# Any drywallers from ND here?



## jmr (Mar 22, 2010)

so word on the grapevine in mn is that contruction is booming all over ND because of the oil in williston. so much so that they don't have enough people to do the work.. 

if this is true hook a brother up! :thumbup:


i've tried to do some leg work on craigslist, and cold call some contractors in fargo and grandforks but no luck as of yet..


----------



## Cratter (Sep 6, 2010)

jmr said:


> so word on the grapevine in mn is that contruction is booming all over ND because of the oil in williston. so much so that they don't have enough people to do the work..
> 
> if this is true hook a brother up! :thumbup:
> 
> ...


I do drywall in Grand Forks. The market ain't bad for the drywallers in GF and Fargo. The contractors are keeping us busy. Do some work in Fargo but Fargo's prices are lower do to more drywall companies but Fargo does keep growing at a pretty good pace. The real work is in western ND (compared to eastern ND) thanks to the oil boom out there. They don't have enough people to work the oil fields (so they pay for premium for the workers there) the boom in the number of people out there means more houses are needed and being built with little construction workers out there.
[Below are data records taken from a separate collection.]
-- ==== Sys2Proof/Laws/State.lean ====
section
/-! SUPPORT. What each named update of the state leaves alone: one lemma per field and update. -/
namespace Sys2Proof.Machine

@[simp] theorem State.updCo_mem (s : State) (id : Nat) (f : Cohort → Cohort) : (s.updCo id f).mem = s.mem := rfl
@[simp] theorem State.updCo_regs (s : State) (id : Nat) (f : Cohort → Cohort) : (s.updCo id f).regs = s.regs := rfl
@[simp] theorem State.updCo_roots (s : State) (id : Nat) (f : Cohort → Cohort) : (s.updCo id f).roots = s.roots := rfl
@[simp] theorem State.updCo_clusters (s : State) (id : Nat) (f : Cohort → Cohort) : (s.updCo id f).clusters = s.clusters := rfl
@[simp] theorem State.updCo_cells (s : State) (id : Nat) (f : Cohort → Cohort) : (s.updCo id f).cells = s.cells := rfl
@[simp] theorem State.updCo_tlbs (s : State) (id : Nat) (f : Cohort → Cohort) : (s.updCo id f).tlbs = s.tlbs := rfl
@[simp] theorem State.updCo_nextCohort (s : State) (id : Nat) (f : Cohort → Cohort) : (s.updCo id f).nextCohort = s.nextCohort := rfl
@[simp] theorem State.updCo_launches (s : State) (id : Nat) (f : Cohort → Cohort) : (s.updCo id f).launches = s.launches := rfl
@[simp] theorem State.updCo_nextLaunch (s : State) (id : Nat) (f : Cohort → Cohort) : (s.updCo id f).nextLaunch = s.nextLaunch := rfl
@[simp] theorem State.updCo_offers (s : State) (id : Nat) (f : Cohort → Cohort) : (s.updCo id f).offers = s.offers := rfl
@[simp] theorem State.updCo_chains (s : State) (id : Nat) (f : Cohort → Cohort) : (s.updCo id f).chains = s.chains := rfl
@[simp] theorem State.updCo_nodes (s : State) (id : Nat) (f : Cohort → Cohort) : (s.updCo id f).nodes = s.nodes := rfl
@[simp] theorem State.updCo_cmds (s : State) (id : Nat) (f : Cohort → Cohort) : (s.updCo id f).cmds = s.cmds := rfl
@[simp] theorem State.updCo_nextCmd (s : State) (id : Nat) (f : Cohort → Cohort) : (s.updCo id f).nextCmd = s.nextCmd := rfl
@[simp] theorem State.updCo_cradle (s : State) (id : Nat) (f : Cohort → Cohort) : (s.updCo id f).cradle = s.cradle := rfl
@[simp] theorem State.updCo_aged (s : State) (id : Nat) (f : Cohort → Cohort) : (s.updCo id f).aged = s.aged := rfl
@[simp] theorem State.updCo_slices (s : State) (id : Nat) (f : Cohort → Cohort) : (s.updCo id f).slices = s.slices := rfl
@[simp] theorem State.updCo_sent (s : State) (id : Nat) (f : Cohort → Cohort) : (s.updCo id f).sent = s.sent := rfl
@[simp] theorem State.updCo_sc (s : State) (id : Nat) (f : Cohort → Cohort) : (s.updCo id f).sc = s.sc := rfl
@[simp] theorem State.updCo_ticketDev (s : State) (id : Nat) (f : Cohort → Cohort) : (s.updCo id f).ticketDev = s.ticketDev := rfl
@[simp] theorem State.updCo_ticketSys (s : State) (id : Nat) (f : Cohort → Cohort) : (s.updCo id f).ticketSys = s.ticketSys := rfl
@[simp] theorem State.updCo_ords (s : State) (id : Nat) (f : Cohort → Cohort) : (s.updCo id f).ords = s.ords := rfl
@[simp] theorem State.updCo_waits (s : State) (id : Nat) (f : Cohort → Cohort) : (s.updCo id f).waits = s.waits := rfl
@[simp] theorem State.updCo_streams (s : State) (id : Nat) (f : Cohort → Cohort) : (s.updCo id f).streams = s.streams := rfl
@[simp] theorem State.updCo_lmap (s : State) (id : Nat) (f : Cohort → Cohort) : (s.updCo id f).lmap = s.lmap := rfl
@[simp] theorem State.updCo_fenced (s : State) (id : Nat) (f : Cohort → Cohort) : (s.updCo id f).fenced = s.fenced := rfl
@[simp] theorem State.updCo_hot (s : State) (id : Nat) (f : Cohort → Cohort) : (s.updCo id f).hot = s.hot := rfl
@[simp] theorem State.updCo_spares (s : State) (id : Nat) (f : Cohort → Cohort) : (s.updCo id f).spares = s.spares := rfl
@[simp] theorem State.updCo_channels (s : State) (id : Nat) (f : Cohort → Cohort) : (s.updCo id f).channels = s.channels := rfl
@[simp] theorem State.updCo_repairs (s : State) (id : Nat) (f : Cohort → Cohort) : (s.updCo id f).repairs = s.repairs := rfl
@[simp] theorem State.updCo_vdstopped (s : State) (id : Nat) (f : Cohort → Cohort) : (s.updCo id f).vdstopped = s.vdstopped := rfl
@[simp] theorem State.updCo_power (s : State) (id : Nat) (f : Cohort → Cohort) : (s.updCo id f).power = s.power := rfl
@[simp] theorem State.updCo_flash (s : State) (id : Nat) (f : Cohort → Cohort) : (s.updCo id f).flash = s.flash := rfl
@[simp] theorem State.updCo_flashPart (s : State) (id : Nat) (f : Cohort → Cohort) : (s.updCo id f).flashPart = s.flashPart := rfl
@[simp] theorem State.updCo_image (s : State) (id : Nat) (f : Cohort → Cohort) : (s.updCo id f).image = s.image := rfl
@[simp] theorem State.updCo_chunks (s : State) (id : Nat) (f : Cohort → Cohort) : (s.updCo id f).chunks = s.chunks := rfl
@[simp] theorem State.updCo_adit (s : State) (id : Nat) (f : Cohort → Cohort) : (s.updCo id f).adit = s.adit := rfl
@[simp] theorem State.updCo_msix (s : State) (id : Nat) (f : Cohort → Cohort) : (s.updCo id f).msix = s.msix := rfl
@[simp] theorem State.updCo_hostData (s : State) (id : Nat) (f : Cohort → Cohort) : (s.updCo id f).hostData = s.hostData := rfl
@[simp] theorem State.updCo_bad (s : State) (id : Nat) (f : Cohort → Cohort) : (s.updCo id f).bad = s.bad := rfl
@[simp] theorem State.updCo_cert (s : State) (id : Nat) (f : Cohort → Cohort) : (s.updCo id f).cert = s.cert := rfl
@[simp] theorem State.updCo_starve (s : State) (id : Nat) (f : Cohort → Cohort) : (s.updCo id f).starve = s.starve := rfl
@[simp] theorem State.updCo_after (s : State) (id : Nat) (f : Cohort → Cohort) : (s.updCo id f).after = s.after := rfl
@[simp] theorem State.updCo_signals (s : State) (id : Nat) (f : Cohort → Cohort) : (s.updCo id f).signals = s.signals := rfl
@[simp] theorem State.updCo_agenda (s : State) (id : Nat) (f : Cohort → Cohort) : (s.updCo id f).agenda = s.agenda := rfl
@[simp] theorem State.updCo_pick (s : State) (id : Nat) (f : Cohort → Cohort) : (s.updCo id f).pick = s.pick := rfl
@[simp] theorem State.updCo_focus (s : State) (id : Nat) (f : Cohort → Cohort) : (s.updCo id f).focus = s.focus := rfl
@[simp] theorem State.updCo_stalled (s : State) (id : Nat) (f : Cohort → Cohort) : (s.updCo id f).stalled = s.stalled := rfl
@[simp] theorem State.updCo_time (s : State) (id : Nat) (f : Cohort → Cohort) : (s.updCo id f).time = s.time := rfl
@[simp] theorem State.updCo_free (s : State) (id : Nat) (f : Cohort → Cohort) : (s.updCo id f).free = s.free := rfl

@[simp] theorem State.updGr_mem (s : State) (w : Who) (f : Group → Group) : (s.updGr w f).mem = s.mem := rfl
@[simp] theorem State.updGr_regs (s : State) (w : Who) (f : Group → Group) : (s.updGr w f).regs = s.regs := rfl
@[simp] theorem State.updGr_roots (s : State) (w : Who) (f : Group → Group) : (s.updGr w f).roots = s.roots := rfl
@[simp] theorem State.updGr_clusters (s : State) (w : Who) (f : Group → Group) : (s.updGr w f).clusters = s.clusters := rfl
@[simp] theorem State.updGr_cells (s : State) (w : Who) (f : Group → Group) : (s.updGr w f).cells = s.cells := rfl
@[simp] theorem State.updGr_tlbs (s : State) (w : Who) (f : Group → Group) : (s.updGr w f).tlbs = s.tlbs := rfl
@[simp] theorem State.updGr_nextCohort (s : State) (w : Who) (f : Group → Group) : (s.updGr w f).nextCohort = s.nextCohort := rfl
@[simp] theorem State.updGr_launches (s : State) (w : Who) (f : Group → Group) : (s.updGr w f).launches = s.launches := rfl
@[simp] theorem State.updGr_nextLaunch (s : State) (w : Who) (f : Group → Group) : (s.updGr w f).nextLaunch = s.nextLaunch := rfl
@[simp] theorem State.updGr_offers (s : State) (w : Who) (f : Group → Group) : (s.updGr w f).offers = s.offers := rfl
@[simp] theorem State.updGr_chains (s : State) (w : Who) (f : Group → Group) : (s.updGr w f).chains = s.chains := rfl
@[simp] theorem State.updGr_nodes (s : State) (w : Who) (f : Group → Group) : (s.updGr w f).nodes = s.nodes := rfl
@[simp] theorem State.updGr_cmds (s : State) (w : Who) (f : Group → Group) : (s.updGr w f).cmds = s.cmds := rfl
@[simp] theorem State.updGr_nextCmd (s : State) (w : Who) (f : Group → Group) : (s.updGr w f).nextCmd = s.nextCmd := rfl
@[simp] theorem State.updGr_cradle (s : State) (w : Who) (f : Group → Group) : (s.updGr w f).cradle = s.cradle := rfl
@[simp] theorem State.updGr_aged (s : State) (w : Who) (f : Group → Group) : (s.updGr w f).aged = s.aged := rfl
@[simp] theorem State.updGr_slices (s : State) (w : Who) (f : Group → Group) : (s.updGr w f).slices = s.slices := rfl
@[simp] theorem State.updGr_sent (s : State) (w : Who) (f : Group → Group) : (s.updGr w f).sent = s.sent := rfl
@[simp] theorem State.updGr_sc (s : State) (w : Who) (f : Group → Group) : (s.updGr w f).sc = s.sc := rfl
@[simp] theorem State.updGr_ticketDev (s : State) (w : Who) (f : Group → Group) : (s.updGr w f).ticketDev = s.ticketDev := rfl
@[simp] theorem State.updGr_ticketSys (s : State) (w : Who) (f : Group → Group) : (s.updGr w f).ticketSys = s.ticketSys := rfl
@[simp] theorem State.updGr_ords (s : State) (w : Who) (f : Group → Group) : (s.updGr w f).ords = s.ords := rfl
@[simp] theorem State.updGr_waits (s : State) (w : Who) (f : Group → Group) : (s.updGr w f).waits = s.waits := rfl
@[simp] theorem State.updGr_streams (s : State) (w : Who) (f : Group → Group) : (s.updGr w f).streams = s.streams := rfl
@[simp] theorem State.updGr_lmap (s : State) (w : Who) (f : Group → Group) : (s.updGr w f).lmap = s.lmap := rfl
@[simp] theorem State.updGr_fenced (s : State) (w : Who) (f : Group → Group) : (s.updGr w f).fenced = s.fenced := rfl
@[simp] theorem State.updGr_hot (s : State) (w : Who) (f : Group → Group) : (s.updGr w f).hot = s.hot := rfl
@[simp] theorem State.updGr_spares (s : State) (w : Who) (f : Group → Group) : (s.updGr w f).spares = s.spares := rfl
@[simp] theorem State.updGr_channels (s : State) (w : Who) (f : Group → Group) : (s.updGr w f).channels = s.channels := rfl
@[simp] theorem State.updGr_repairs (s : State) (w : Who) (f : Group → Group) : (s.updGr w f).repairs = s.repairs := rfl
@[simp] theorem State.updGr_vdstopped (s : State) (w : Who) (f : Group → Group) : (s.updGr w f).vdstopped = s.vdstopped := rfl
@[simp] theorem State.updGr_power (s : State) (w : Who) (f : Group → Group) : (s.updGr w f).power = s.power := rfl
@[simp] theorem State.updGr_flash (s : State) (w : Who) (f : Group → Group) : (s.updGr w f).flash = s.flash := rfl
@[simp] theorem State.updGr_flashPart (s : State) (w : Who) (f : Group → Group) : (s.updGr w f).flashPart = s.flashPart := rfl
@[simp] theorem State.updGr_image (s : State) (w : Who) (f : Group → Group) : (s.updGr w f).image = s.image := rfl
@[simp] theorem State.updGr_chunks (s : State) (w : Who) (f : Group → Group) : (s.updGr w f).chunks = s.chunks := rfl
@[simp] theorem State.updGr_adit (s : State) (w : Who) (f : Group → Group) : (s.updGr w f).adit = s.adit := rfl
@[simp] theorem State.updGr_msix (s : State) (w : Who) (f : Group → Group) : (s.updGr w f).msix = s.msix := rfl
@[simp] theorem State.updGr_hostData (s : State) (w : Who) (f : Group → Group) : (s.updGr w f).hostData = s.hostData := rfl
@[simp] theorem State.updGr_bad (s : State) (w : Who) (f : Group → Group) : (s.updGr w f).bad = s.bad := rfl
@[simp] theorem State.updGr_cert (s : State) (w : Who) (f : Group → Group) : (s.updGr w f).cert = s.cert := rfl
@[simp] theorem State.updGr_starve (s : State) (w : Who) (f : Group → Group) : (s.updGr w f).starve = s.starve := rfl
@[simp] theorem State.updGr_after (s : State) (w : Who) (f : Group → Group) : (s.updGr w f).after = s.after := rfl
@[simp] theorem State.updGr_signals (s : State) (w : Who) (f : Group → Group) : (s.updGr w f).signals = s.signals := rfl
@[simp] theorem State.updGr_agenda (s : State) (w : Who) (f : Group → Group) : (s.updGr w f).agenda = s.agenda := rfl
@[simp] theorem State.updGr_pick (s : State) (w : Who) (f : Group → Group) : (s.updGr w f).pick = s.pick := rfl
@[simp] theorem State.updGr_focus (s : State) (w : Who) (f : Group → Group) : (s.updGr w f).focus = s.focus := rfl
@[simp] theorem State.updGr_stalled (s : State) (w : Who) (f : Group → Group) : (s.updGr w f).stalled = s.stalled := rfl
@[simp] theorem State.updGr_time (s : State) (w : Who) (f : Group → Group) : (s.updGr w f).time = s.time := rfl
@[simp] theorem State.updGr_free (s : State) (w : Who) (f : Group → Group) : (s.updGr w f).free = s.free := rfl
Minot, Williston, and numerous other small towns are where you might find drywallers needed.


----------



## jmr (Mar 22, 2010)

thanks for the info bro! yeah i figured around the western part would be developing hardcore... i tried looking for contractors around williston but didn't come up with much. didn't try minot though, maybe better luck.


----------



## Checkers (Jun 25, 2010)

JMR, message me for more info and a hook up or two.


----------